WORK REQUEST:
Of the entries below, return only those lines from the line with "DEFINITION. Machine/Dispatch.lean: from" to the line with "def exec (i", exactly, both included.

INPUT DATA:

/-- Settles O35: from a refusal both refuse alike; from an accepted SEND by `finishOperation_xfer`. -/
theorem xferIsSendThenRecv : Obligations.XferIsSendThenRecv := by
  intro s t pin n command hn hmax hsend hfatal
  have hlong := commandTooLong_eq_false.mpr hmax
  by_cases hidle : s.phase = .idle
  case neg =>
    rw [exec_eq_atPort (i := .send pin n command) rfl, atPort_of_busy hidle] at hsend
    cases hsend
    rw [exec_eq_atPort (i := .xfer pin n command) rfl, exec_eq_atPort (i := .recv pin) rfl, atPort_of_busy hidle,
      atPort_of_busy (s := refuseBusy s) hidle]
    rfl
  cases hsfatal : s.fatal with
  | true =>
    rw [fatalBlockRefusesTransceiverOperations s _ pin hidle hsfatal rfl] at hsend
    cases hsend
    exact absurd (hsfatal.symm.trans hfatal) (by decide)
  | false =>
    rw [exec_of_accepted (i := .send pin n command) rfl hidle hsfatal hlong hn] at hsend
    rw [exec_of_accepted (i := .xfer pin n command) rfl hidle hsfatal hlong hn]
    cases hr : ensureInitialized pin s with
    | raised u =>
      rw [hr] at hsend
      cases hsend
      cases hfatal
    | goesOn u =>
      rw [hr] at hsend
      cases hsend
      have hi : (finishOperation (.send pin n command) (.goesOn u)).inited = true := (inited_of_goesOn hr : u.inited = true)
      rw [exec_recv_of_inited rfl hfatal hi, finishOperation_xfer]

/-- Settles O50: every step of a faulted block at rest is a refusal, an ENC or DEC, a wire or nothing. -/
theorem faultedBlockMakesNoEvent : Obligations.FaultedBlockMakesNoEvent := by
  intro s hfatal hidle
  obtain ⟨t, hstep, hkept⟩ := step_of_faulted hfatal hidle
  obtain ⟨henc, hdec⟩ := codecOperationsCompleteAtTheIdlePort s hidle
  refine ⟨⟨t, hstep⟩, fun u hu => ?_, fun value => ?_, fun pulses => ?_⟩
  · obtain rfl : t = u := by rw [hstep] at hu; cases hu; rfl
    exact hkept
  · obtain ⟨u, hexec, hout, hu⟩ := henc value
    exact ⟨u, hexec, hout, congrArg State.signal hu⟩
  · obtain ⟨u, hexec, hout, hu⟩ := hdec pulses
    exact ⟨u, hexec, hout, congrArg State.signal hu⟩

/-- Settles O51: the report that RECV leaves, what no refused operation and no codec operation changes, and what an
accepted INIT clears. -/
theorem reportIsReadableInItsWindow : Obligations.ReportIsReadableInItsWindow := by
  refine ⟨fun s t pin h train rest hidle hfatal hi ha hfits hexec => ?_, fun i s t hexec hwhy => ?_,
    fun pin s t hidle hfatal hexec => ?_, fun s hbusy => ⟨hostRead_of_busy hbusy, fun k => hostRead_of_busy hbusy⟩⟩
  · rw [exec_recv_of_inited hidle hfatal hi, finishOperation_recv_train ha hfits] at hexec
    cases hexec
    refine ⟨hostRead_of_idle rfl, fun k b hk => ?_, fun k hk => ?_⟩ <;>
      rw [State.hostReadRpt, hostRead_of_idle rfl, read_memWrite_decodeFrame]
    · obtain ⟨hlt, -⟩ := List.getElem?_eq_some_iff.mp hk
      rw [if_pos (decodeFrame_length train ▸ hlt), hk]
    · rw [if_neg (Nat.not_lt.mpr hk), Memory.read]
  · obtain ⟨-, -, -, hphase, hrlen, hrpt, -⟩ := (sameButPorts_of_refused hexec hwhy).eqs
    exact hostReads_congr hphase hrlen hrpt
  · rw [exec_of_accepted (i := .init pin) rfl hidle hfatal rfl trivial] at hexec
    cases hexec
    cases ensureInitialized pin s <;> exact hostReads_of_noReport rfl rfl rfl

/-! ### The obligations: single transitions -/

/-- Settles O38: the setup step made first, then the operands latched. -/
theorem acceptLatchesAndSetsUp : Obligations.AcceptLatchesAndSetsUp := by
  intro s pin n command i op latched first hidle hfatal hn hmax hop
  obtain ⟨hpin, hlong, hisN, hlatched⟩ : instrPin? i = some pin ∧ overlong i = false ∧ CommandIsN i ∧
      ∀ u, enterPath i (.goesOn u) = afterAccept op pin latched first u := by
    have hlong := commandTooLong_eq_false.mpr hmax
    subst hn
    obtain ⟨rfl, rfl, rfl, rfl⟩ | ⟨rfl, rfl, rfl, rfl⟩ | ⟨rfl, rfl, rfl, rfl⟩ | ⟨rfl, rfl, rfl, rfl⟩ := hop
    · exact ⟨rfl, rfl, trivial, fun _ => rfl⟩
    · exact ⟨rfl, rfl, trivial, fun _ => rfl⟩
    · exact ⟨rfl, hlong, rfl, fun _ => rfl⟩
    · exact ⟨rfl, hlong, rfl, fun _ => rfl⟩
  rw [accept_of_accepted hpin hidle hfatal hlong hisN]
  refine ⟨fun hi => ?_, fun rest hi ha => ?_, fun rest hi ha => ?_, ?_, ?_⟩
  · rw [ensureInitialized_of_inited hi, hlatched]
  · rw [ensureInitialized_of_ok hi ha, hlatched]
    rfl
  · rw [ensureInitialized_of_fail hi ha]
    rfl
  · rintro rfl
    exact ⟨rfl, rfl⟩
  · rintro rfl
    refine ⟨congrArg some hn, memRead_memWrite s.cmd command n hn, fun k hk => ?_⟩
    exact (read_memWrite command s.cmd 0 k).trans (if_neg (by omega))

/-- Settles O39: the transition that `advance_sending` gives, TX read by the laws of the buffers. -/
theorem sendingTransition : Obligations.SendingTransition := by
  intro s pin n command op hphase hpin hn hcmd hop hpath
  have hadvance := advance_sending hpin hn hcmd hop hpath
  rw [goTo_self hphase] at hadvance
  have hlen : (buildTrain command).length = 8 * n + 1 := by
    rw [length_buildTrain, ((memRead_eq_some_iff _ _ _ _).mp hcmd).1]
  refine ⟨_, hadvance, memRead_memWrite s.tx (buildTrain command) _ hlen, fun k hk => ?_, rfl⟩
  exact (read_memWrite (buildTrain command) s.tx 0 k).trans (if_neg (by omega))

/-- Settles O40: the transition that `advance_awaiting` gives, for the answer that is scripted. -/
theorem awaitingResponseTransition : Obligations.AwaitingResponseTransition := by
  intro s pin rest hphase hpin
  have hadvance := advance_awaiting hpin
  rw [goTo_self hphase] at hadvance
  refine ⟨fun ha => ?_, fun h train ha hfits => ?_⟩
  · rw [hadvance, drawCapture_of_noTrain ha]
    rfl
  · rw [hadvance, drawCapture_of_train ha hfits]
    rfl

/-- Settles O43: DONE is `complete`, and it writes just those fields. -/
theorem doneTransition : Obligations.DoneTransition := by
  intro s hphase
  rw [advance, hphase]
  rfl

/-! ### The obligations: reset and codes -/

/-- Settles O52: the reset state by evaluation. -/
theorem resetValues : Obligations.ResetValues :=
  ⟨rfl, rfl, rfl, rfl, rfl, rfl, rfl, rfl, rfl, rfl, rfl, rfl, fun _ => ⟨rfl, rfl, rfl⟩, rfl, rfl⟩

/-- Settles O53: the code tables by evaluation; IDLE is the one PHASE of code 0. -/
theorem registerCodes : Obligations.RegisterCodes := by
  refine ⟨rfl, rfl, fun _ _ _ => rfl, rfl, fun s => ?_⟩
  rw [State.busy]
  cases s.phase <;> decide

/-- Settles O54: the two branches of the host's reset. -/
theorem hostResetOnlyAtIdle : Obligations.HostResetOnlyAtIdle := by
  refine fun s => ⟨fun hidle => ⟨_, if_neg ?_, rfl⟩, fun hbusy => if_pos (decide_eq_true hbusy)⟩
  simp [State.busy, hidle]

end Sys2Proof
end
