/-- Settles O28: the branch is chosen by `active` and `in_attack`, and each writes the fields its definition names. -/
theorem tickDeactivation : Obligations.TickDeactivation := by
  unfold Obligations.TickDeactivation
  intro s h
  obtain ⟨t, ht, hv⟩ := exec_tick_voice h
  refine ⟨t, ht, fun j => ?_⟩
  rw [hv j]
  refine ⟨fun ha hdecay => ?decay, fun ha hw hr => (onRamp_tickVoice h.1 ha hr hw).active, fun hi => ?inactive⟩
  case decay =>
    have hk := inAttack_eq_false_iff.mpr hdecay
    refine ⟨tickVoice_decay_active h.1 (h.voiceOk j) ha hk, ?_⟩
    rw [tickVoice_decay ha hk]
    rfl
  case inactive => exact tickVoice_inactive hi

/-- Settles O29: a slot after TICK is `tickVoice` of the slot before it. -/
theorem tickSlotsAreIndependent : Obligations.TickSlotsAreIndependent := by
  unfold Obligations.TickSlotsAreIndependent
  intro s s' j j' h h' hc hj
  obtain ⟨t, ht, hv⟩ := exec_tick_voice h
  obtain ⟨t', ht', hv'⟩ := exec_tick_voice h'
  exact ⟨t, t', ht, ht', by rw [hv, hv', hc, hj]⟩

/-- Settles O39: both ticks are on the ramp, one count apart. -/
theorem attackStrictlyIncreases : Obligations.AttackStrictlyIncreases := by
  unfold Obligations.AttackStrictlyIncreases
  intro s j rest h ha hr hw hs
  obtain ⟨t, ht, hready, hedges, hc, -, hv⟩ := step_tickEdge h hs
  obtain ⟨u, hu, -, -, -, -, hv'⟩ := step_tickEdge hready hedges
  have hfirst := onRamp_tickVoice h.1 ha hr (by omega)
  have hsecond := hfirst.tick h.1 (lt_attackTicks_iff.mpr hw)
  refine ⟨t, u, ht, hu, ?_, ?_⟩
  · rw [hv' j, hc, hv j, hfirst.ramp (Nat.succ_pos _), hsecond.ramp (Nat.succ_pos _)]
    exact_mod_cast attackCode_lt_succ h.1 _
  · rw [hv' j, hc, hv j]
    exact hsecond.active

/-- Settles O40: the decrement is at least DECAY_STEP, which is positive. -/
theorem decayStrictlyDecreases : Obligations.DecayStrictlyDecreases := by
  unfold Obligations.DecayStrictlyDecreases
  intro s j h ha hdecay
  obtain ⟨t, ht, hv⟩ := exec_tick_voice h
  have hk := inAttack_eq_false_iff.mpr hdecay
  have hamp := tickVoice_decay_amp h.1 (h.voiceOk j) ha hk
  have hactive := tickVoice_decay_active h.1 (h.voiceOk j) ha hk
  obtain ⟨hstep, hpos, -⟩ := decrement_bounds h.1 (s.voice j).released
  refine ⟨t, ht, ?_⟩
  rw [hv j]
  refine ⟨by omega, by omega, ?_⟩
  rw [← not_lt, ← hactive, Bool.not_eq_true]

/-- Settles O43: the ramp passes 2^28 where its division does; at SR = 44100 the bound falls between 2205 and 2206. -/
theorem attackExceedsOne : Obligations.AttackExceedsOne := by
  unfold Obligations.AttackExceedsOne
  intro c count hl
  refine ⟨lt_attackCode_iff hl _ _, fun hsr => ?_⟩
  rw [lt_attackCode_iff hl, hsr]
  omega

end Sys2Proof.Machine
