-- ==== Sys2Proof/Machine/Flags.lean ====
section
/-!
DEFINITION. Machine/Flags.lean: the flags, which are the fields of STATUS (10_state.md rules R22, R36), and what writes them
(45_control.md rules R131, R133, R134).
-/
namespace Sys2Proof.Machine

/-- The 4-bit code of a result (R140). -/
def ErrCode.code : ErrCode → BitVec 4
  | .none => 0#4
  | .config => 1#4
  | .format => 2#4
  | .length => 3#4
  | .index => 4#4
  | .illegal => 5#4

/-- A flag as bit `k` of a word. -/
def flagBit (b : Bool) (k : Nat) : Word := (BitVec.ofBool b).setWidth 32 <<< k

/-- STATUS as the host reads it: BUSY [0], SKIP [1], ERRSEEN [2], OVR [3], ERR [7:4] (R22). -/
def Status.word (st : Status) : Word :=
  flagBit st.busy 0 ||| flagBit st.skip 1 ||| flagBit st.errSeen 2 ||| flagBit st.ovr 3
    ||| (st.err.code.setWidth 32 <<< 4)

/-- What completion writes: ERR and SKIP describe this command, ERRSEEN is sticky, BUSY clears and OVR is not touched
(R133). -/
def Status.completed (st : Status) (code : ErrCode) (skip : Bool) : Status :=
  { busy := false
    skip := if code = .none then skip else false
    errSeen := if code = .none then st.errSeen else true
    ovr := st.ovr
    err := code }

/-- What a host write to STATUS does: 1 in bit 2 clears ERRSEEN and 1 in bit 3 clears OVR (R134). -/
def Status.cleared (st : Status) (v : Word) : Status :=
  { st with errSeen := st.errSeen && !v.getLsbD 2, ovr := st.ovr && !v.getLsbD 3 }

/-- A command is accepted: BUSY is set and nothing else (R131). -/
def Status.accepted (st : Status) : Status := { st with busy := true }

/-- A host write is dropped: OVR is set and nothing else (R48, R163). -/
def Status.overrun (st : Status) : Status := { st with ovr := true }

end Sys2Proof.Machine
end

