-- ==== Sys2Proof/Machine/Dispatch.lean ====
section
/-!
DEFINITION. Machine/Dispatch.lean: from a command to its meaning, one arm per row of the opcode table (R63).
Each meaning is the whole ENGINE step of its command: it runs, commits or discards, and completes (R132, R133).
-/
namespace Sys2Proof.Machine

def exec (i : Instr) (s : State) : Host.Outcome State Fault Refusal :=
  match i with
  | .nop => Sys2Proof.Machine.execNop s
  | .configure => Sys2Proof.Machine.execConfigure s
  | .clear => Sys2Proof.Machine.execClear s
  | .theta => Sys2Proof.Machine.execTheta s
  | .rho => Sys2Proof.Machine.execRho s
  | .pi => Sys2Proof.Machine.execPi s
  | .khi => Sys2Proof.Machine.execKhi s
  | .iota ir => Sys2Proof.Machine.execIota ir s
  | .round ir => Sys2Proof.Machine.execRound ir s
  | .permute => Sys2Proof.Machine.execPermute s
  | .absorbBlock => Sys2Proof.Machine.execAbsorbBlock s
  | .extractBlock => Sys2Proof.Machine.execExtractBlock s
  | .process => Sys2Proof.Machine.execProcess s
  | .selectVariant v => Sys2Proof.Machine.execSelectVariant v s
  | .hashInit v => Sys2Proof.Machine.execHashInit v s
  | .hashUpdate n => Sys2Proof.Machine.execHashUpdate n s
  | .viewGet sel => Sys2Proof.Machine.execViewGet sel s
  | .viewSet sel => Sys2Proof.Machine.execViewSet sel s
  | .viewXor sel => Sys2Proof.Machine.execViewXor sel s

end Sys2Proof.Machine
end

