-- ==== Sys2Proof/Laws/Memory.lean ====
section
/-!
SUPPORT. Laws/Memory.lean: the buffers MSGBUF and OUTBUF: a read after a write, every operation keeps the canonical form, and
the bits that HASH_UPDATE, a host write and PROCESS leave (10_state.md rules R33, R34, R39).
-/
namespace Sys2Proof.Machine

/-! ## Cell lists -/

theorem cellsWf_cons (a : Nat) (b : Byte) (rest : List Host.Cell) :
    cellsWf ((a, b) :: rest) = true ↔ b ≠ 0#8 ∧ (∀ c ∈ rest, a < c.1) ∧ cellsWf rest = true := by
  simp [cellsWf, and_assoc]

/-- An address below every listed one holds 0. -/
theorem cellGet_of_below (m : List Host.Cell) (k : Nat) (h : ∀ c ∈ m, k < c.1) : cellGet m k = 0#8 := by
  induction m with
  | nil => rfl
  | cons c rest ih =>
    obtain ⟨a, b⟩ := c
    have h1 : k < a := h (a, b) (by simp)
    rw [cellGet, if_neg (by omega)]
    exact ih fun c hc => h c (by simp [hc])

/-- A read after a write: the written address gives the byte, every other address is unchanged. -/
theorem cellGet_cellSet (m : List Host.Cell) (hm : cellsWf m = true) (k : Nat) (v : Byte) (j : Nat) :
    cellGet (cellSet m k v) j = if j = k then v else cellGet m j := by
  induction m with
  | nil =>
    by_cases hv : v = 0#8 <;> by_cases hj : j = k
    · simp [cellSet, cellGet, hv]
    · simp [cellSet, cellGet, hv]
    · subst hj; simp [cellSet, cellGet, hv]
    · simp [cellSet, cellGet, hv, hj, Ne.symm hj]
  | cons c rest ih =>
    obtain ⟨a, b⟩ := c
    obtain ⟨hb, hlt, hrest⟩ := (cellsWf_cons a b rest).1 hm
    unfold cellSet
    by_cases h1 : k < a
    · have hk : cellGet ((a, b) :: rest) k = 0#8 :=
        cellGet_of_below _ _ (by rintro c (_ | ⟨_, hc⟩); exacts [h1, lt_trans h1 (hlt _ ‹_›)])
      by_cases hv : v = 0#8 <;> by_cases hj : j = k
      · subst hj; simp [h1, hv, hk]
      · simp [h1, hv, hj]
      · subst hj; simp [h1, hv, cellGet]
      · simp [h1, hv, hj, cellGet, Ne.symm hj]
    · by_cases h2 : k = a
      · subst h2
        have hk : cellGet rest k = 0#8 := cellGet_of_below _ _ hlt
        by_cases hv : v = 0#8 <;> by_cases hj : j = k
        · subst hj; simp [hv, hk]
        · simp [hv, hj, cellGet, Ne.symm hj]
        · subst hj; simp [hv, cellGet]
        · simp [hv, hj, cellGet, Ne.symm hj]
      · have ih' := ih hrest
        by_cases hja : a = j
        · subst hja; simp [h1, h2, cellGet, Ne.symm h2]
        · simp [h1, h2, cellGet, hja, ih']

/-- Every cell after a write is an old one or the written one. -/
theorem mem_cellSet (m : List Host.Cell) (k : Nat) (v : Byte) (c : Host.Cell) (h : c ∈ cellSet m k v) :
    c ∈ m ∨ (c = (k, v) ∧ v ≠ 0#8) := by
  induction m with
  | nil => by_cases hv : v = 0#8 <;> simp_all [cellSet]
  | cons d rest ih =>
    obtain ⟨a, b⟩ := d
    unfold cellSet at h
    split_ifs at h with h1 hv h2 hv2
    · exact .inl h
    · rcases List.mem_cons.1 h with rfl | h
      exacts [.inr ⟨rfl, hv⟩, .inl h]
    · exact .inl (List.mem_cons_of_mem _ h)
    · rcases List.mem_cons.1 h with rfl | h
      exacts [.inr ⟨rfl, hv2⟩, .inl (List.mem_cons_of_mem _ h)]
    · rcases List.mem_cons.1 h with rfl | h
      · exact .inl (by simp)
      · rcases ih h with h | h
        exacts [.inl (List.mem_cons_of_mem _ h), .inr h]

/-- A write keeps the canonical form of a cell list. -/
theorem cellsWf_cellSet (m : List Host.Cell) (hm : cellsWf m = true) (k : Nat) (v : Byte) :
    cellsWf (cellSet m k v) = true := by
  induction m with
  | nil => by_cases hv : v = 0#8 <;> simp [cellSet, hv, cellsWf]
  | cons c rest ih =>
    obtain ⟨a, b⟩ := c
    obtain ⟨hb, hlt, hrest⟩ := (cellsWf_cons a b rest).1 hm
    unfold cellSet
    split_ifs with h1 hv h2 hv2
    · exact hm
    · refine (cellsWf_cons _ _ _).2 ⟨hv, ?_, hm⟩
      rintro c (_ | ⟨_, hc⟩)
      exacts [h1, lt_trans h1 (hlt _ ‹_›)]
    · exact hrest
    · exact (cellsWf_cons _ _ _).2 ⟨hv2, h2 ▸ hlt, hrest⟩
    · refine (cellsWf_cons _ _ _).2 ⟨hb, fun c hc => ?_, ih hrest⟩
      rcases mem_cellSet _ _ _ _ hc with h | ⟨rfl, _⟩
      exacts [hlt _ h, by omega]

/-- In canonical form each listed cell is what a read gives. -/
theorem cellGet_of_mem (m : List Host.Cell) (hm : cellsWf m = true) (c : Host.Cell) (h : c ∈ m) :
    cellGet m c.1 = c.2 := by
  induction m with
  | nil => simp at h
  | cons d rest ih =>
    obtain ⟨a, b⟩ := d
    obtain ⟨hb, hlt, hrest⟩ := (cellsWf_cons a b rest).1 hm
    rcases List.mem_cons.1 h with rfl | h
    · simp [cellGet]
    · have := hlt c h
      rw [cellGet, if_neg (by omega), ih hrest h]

ANSWER TO THIS PROBLEM:
DEFINITION. Machine/Dispatch.lean: from a command to its meaning, one arm per row of the opcode table (R63).
Each meaning is the whole ENGINE step of its command: it runs, commits or discards, and completes (R132, R133).
-/
namespace Sys2Proof.Machine

def exec (i : Instr) (s : State) : Host.Outcome State Fault Refusal :=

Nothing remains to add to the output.